Once Lead Agency is determined, the next significant milestone in SEQR will be a 20-day window for Lead Agency to make a “Positive” or “Negative” declaration for the Kingstonian Project. 

With a project this large and significant, we are advocating for a “Positive Declaration” (Pos Dec) in SEQR and are currently putting together a coalition of partners to make that same request.  To assure that the public is involved in this request, we have also created a petition that we will submit with our coalition letter in a couple of weeks.

Please join us by signing our PETITION by Sunday, February 24th.

 

Why is this significant? 

A Positive Declaration is “a determination by the lead agency that an action may result in at least one potential significant environmental impact and so will require the preparation of an Environmental Impact Statement (EIS) before the Lead Agency decisions may be made regarding the action.

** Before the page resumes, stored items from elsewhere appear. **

/-- A granule of an overlay copy as CAL reads it, through the controller's internal path: no access table judges it; a
read of the block being erased and a double-bit error give no data (14 R329, R336, 19 R417). -/
def State.calGranule (s : State) (addr : Nat) : Ans (List Byte) :=
  if s.erasing addr then (.error .target, s) else s.flashRead.readNow addr 32

/-- `n` granules as CAL reads them. -/
def State.calGranules (s : State) (addr : Nat) : Nat → Ans (List Byte)
  | 0 => (.ok [], s)
  | n + 1 =>
    match s.calGranule addr with
    | (.error e, s) => (.error e, s)
    | (.ok bs, s) =>
      match s.calGranules (addr + 32) n with
      | (.error e, s) => (.error e, s)
      | (.ok t, s) => (.ok (bs ++ t), s)

/-- The bytes of overlay copy `copy`, header, entries and digest; a header that is wrong gives the header alone. -/
def State.ovlBytes (s : State) (copy : Nat) : Ans (List Byte) :=
  match s.calGranules (ovlAt copy) 1 with
  | (.error e, s) => (.error e, s)
  | (.ok h, s) =>
    let n := 64 + min 65440 (leAt h 12 4)
    match s.calGranules (ovlAt copy) ((n + 31) / 32) with
    | (.error e, s) => (.error e, s)
    | (.ok b, s) => (.ok (b.take n), s)

/-- A copy is intact (19 R415). -/
def ovlIntact (b : List Byte) : Bool :=
  let len := leAt b 12 4
  decide (leAt b 0 4 = 0x4F564C31) && decide (leAt b 4 2 = 1) && decide (leAt b 6 2 ≤ 1024) && decide (len ≤ 65440) &&
    (slice b 16 16).all (fun x => decide (x = 0)) && decide (sha2Digest 32 (b.take (32 + len)) = b.drop (32 + len))

/-- The overlay that the bytes of a copy spell, or the reason and the entry that refuse it (19 R416). -/
def ovlOf (c : List Host.Cell) (b : List Byte) : Except (Nat × Nat) (List CalWord) :=
  if !ovlIntact b then .error (1, 0)
  else match calEntries (leAt b 6 2) (slice b 32 (leAt b 12 4)) with
    | none => .error (1, 0)
    | some es =>
      let o := es.flatMap CalEntry.words
      match firstRefused c o 0 es with
      | some e => .error e
      | none => .ok o

/-- The overlay of a copy as CAL reads it; a copy that cannot be read whole is not intact. -/
def State.overlay (s : State) (copy : Nat) : Except (Nat × Nat) (List CalWord) × State :=
  match s.ovlBytes copy with
  | (.error _, s) => (.error (1, 0), s)
  | (.ok b, s) => (ovlOf s.obs.cells b, s)

/-! ### Loading and applying (19 R414, R417) -/

/-- The registers of ITEM 0x06 as calibration gives them. -/
def State.loadCalRegs (s : State) (o : List CalWord) : State :=
  let v (i : Nat) : Word := (effective s.obs.cells o 6 i 0).setWidth 64
  let s := ((s.fset ADM_LGUARD_GMAX (v 0).toNat).wr ADM_FETCH_HOT (v 1)).wr ADM_FETCH_SEAL (v 2)
  (s.wr DSP_LDR_CFG (v 3)).wr DSP_LDR_MIR (v 4)

/-- The cut-offs of ITEM 0x05. -/
def State.cutoffs (s : State) (o : List CalWord) : Nat × Nat :=
  ((effective s.obs.cells o 5 0 0).toNat, (effective s.obs.cells o 5 0 1).toNat)

/-- The antenna tuning of ITEM 0x07 is due; it takes effect when no field transaction runs (18 R405). -/
def State.tuneTag (s : State) (o : List CalWord) : State :=
  State.tagTuned { s with tag := { s.tag with nextTuning := some ((effective s.obs.cells o 7 0 0).setWidth 5) } }

/-- Boot step 0x08 loads every calibrated field at once. -/
def State.loadCal (s : State) (o : List CalWord) : State :=
  let s := (s.loadCalRegs o).tuneTag o
  (s.fset RNG_CUTOFF_RCT_C (s.cutoffs o).1).fset RNG_CUTOFF_APT_C (s.cutoffs o).2

/-- An apply rewrites the registers now; the cut-offs take effect with the next window set (19 Table 19.1). -/
def State.applyCal (s : State) (o : List CalWord) : State :=
  let s := (s.loadCalRegs o).tuneTag o
  { s with rng := { s.rng with nextCutoff := some (s.cutoffs o) } }

/-- Copy `copy` is in force, in bank `b`. -/
def State.ovlInForce (s : State) (copy : Nat) (o : List CalWord) (b : Nat) : State :=
  let s := ((s.fset CAL_STAT_BANK b).fset CAL_STAT_OVL_COPY copy).raise CAL_STAT_OVL_ACTIVE
  let s := (s.wr CAL_OVLSEQ (BitVec.ofNat 64 (s.ovlSeq copy))).wr CAL_OVLSTAT 0
  { s with obs := if b = 0 then { s.obs with bank0 := o } else { s.obs with bank1 := o } }

/-- The copy that BOOT tries first: the newer one. -/
def State.newerCopy (s : State) : Nat :=
  let d := (s.ovlSeq 1 + 2 ^ 32 - s.ovlSeq 0) % 2 ^ 32
  if 1 ≤ d ∧ d ≤ 2 ^ 31 then 1 else 0

/-- The overlay that BOOT chooses (19 R416). -/
def State.chooseOverlay (s : State) : State :=
  let a := s.newerCopy
  match s.overlay a with
  | (.ok o, s) => (s.ovlInForce a o 0).loadCal o
  | (.error (e, n), s) =>
    match s.overlay (1 - a) with
    | (.ok o, s) => (s.ovlInForce (1 - a) o 0).loadCal o
    | (.error _, s) =>
      let s := (s.raise CAL_EVT_OVL_SKIP).wr CAL_OVLSTAT (BitVec.ofNat 64 (e * 2 ^ 28 + n))
      { s.loadCal [] with obs := { s.obs with bank0 := [] } }

/-- The factory area verifies (19 R413): it ends with a header in the form of 13 Table 13.5, whose body is what stands
before it (log entry 149). -/
def State.factoryOk (s : State) : Bool × State :=
  match s.pieceRead kindling 0x10010000 0x30000 with
  | (.error _, s) => (false, s)
  | (.ok b, s) =>
    let h := b.drop (0x30000 - 0xD90)
    (s.headerOk h 0 0 (0x30000 - 0xD90) && decide (leAt h 5 1 = 0) &&
      s.signed 0 (h.take 64 ++ b.take (leAt h 8 4)) (slice h 0x40 96) (slice h 0xA0 3309), s)

/-- What calibration loads once the factory area has verified (19 R414). -/
def State.calibrated (s : State) : State :=
  let s := { s with obs := { s.obs with cells := s.otpCells } }
  let s := s.chooseOverlay
  let s := { s with sys := { s.sys with serial := Config.factorySerial s.otpCells } }
  let s := s.wr SVC_DEVID (BitVec.ofNat 64 (s.sys.serial.toNat % 2 ^ 32))
  let s := (List.range 4).foldl (fun s p => s.wr (SVC_MAC p) ((Config.factoryMac s.otpCells p).setWidth 64)) s
  (s.raise CAL_STAT_FACT_OK).stepEnds 8

/-- CALIBRATION_LOAD: step 0x08 (19 R414). -/
def execCalibrationLoad (dt : Nat) (s : State) : Out :=
  timed dt (fun s => s.bootStep 8) s (fun s =>
    match (s.atStep 8).factoryOk with
    | (true, s) => s.calibrated
    | (false, s) => s.bootFails 8)

/-- A write of CAL_APPLY (19 R417): any write that is not accepted is refused with ERR 5. -/
def State.calApply (s : State) (v : Word32) : State :=
  let mode := decide (s.sys.mode = .service) || decide (s.sys.mode = .custody) ||
    (decide (s.sys.mode = .boot) && s.sys.stepsDone.getLsbD 8)
  if v.getLsbD 31 && mode && !s.on CAL_STAT_BUSY then
    { s.raise CAL_STAT_BUSY with
      obs := { s.obs with applying := v.toNat % 2 }
      flc := { s.flc with calReady := false } }
  else (s.raise CAL_EVT_APPLY_ERR).wr CAL_OVLSTAT (BitVec.ofNat 64 (5 * 2 ^ 28))

/-- The apply ends: the switch, or the refusal of the copy. -/
def State.calSwitch (s : State) : State :=
  let c := s.obs.applying
  match (s.lower CAL_STAT_BUSY).overlay c with
  | (.ok o, s) => ((s.ovlInForce c o (1 - s.fget CAL_STAT_BANK)).applyCal o).raise CAL_EVT_APPLIED
  | (.error (e, n), s) => (s.raise CAL_EVT_APPLY_ERR).wr CAL_OVLSTAT (BitVec.ofNat 64 (e * 2 ^ 28 + n))

/-- The array answers CAL's reads: it is free, it has been free for them since the write of CAL_APPLY, or the copy lies in
the block being erased, whose reads end at once (14 R335, R336). -/
def State.calReads (s : State) : Bool := !s.arrayBusy || s.flc.calReady || s.erasing (ovlAt s.obs.applying)

/-- CALIBRATION_SWITCH (19 R417): a test of a tamper source delays it, and so does the flash array. -/
def execCalibrationSwitch (dt : Nat) (s : State) : Out :=
  timed dt (fun s => s.powered && s.on CAL_STAT_BUSY && !s.on TMP_BIST_BUSY && s.calReads) s State.calSwitch

/-- The overlay of a bank. -/
def State.calBank (s : State) (b : Nat) : List CalWord := if b = 0 then s.obs.bank0 else s.obs.bank1

/-- Word `k` of a table in TLI format with `n` points. -/
def tliWord (c : List Host.Cell) (o : List CalWord) (item index n : Nat) (x0 step : Word32) (k : Nat) : Word32 :=
  if k = 0 then BitVec.ofNat 32 (0x01000000 + n) else if k = 1 then x0 else if k = 2 then step else if k = 3 then 0
  else if k - 4 < n then effective c o item index (k - 4) else 0

/-- The effective-table window of bank `b` at an offset (19 Table 19.3): an offset that holds nothing reads 0 (00 R8). -/
def State.calWindow (s : State) (b o : Nat) : Word32 :=
  let c := s.obs.cells
  let w := s.calBank b
  if o < 0xC00 then tliWord c w 2 (o / 0x100) 31 0xFFD80000 0x00050000 (o % 0x100 / 4)
  else if 0x1000 ≤ o ∧ o < 0x1000 + 0x80 * 52 then
    let i := (o - 0x1000) / 0x80
    tliWord c w 1 i 17 (factoryWord c 1 i 17) (factoryWord c 1 i 18) (o % 0x80 / 4)
  else if 0x3000 ≤ o ∧ o < 0x3000 + 8 * 28 then
    tmpShown w ((o - 0x3000) / 8) (decide (o / 4 % 2 = 1))
  else 0

/-! ### Counters (19 R420, R421) -/

/-- What counter `e` counted since the last window goes into register `reg`; `key` names its base (19 R420). -/
def State.bwTake (s : State) (key e reg : Nat) : State :=
  let c := (s.rd (PMC_CNT e)).toNat
  { s.wr reg (BitVec.ofNat 64 ((c + 2 ^ 48 - sget 0 s.obs.bwBase key) % 2 ^ 48)) with
    obs := { s.obs with bwBase := sput 0 s.obs.bwBase key c } }

/-- The bytes each port received and sent in the window. -/
def State.bwTaken (s : State) : State :=
  (List.range 4).foldl (fun s p =>
    (s.bwTake (2 * p) (16 * p + 1) (PMC_BW_RX p)).bwTake (2 * p + 1) (16 * p + 3) (PMC_BW_TX p)) s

The positive declaration starts the EIS process.”  

With the recent changes in SEQR Regulations, a “pos dec” immediately triggers a public scoping process which would be a great opportunity for our community to work on this together.

 

The Scoping Process in SEQR.

As of January 1, 2019, when there is a “Pos Dec” determination, scoping is automatically triggered. This is in the public’s best interest, as prior Jan 1 this year, an additional request  would have had to have been made.

A “draft scope” would be created and submitted to the Lead Agency by the applicant at some point in time that would then be released to the public (as my mentor, Kate Hudson, used to say, “Think of a draft scope document as a ‘table of contents’ for the project”).

Once it is received by the Lead Agency, approved and released – there is a 30-day window that occurs for the public to review the document and to make additional comments for study.  In our petition and coalition letter, we are requesting 90-days as well as a public meeting.  

The comments/questions of concern are ultimately sent to the Lead Agency to vet – and once approved,  a ‘final scoping’ document is created and sent to the applicant who is then required to answer each questions in what will become a Draft Environmental Impact Statement (DEIS).  More on that later on. We need to achieve a pos dec first.

 

The Input of Citizens and Advocates is Critical for a Good SEQR Process and Outcome. 

There is no one better to do this work than the citizens who will be directly impacted (both negatively and/or positively) to a project like this with the support of advocates who have dedicated their life’s work on the range of issues that may arise.   We hope you’ll join us as we take our first step in preparing to ask the Lead Agency to issue a “Pos Dec” on the proposed Kingstonian Project.  If you live in the City of Kingston, please sign our petition to be delivered by or about 2/25/19.

 

REVIEW: The SEQR Cookbook

Kingstonian Project and SEQR: Determining Lead Agency

By Rebecca Martin

With the recent positive changes to the Lincoln Park Grid Support Center project, we can turn our attention to the Kingstonian Project and its SEQR process (State Environmental Quality Review) which is just getting underway.    KingstonCitizens.org is in the midst of organizing a new coalition of partners for this effort.  Our goal is to follow SEQR step by step and support the public and our elected and appointed officials to assure a clear, efficient and transparent process.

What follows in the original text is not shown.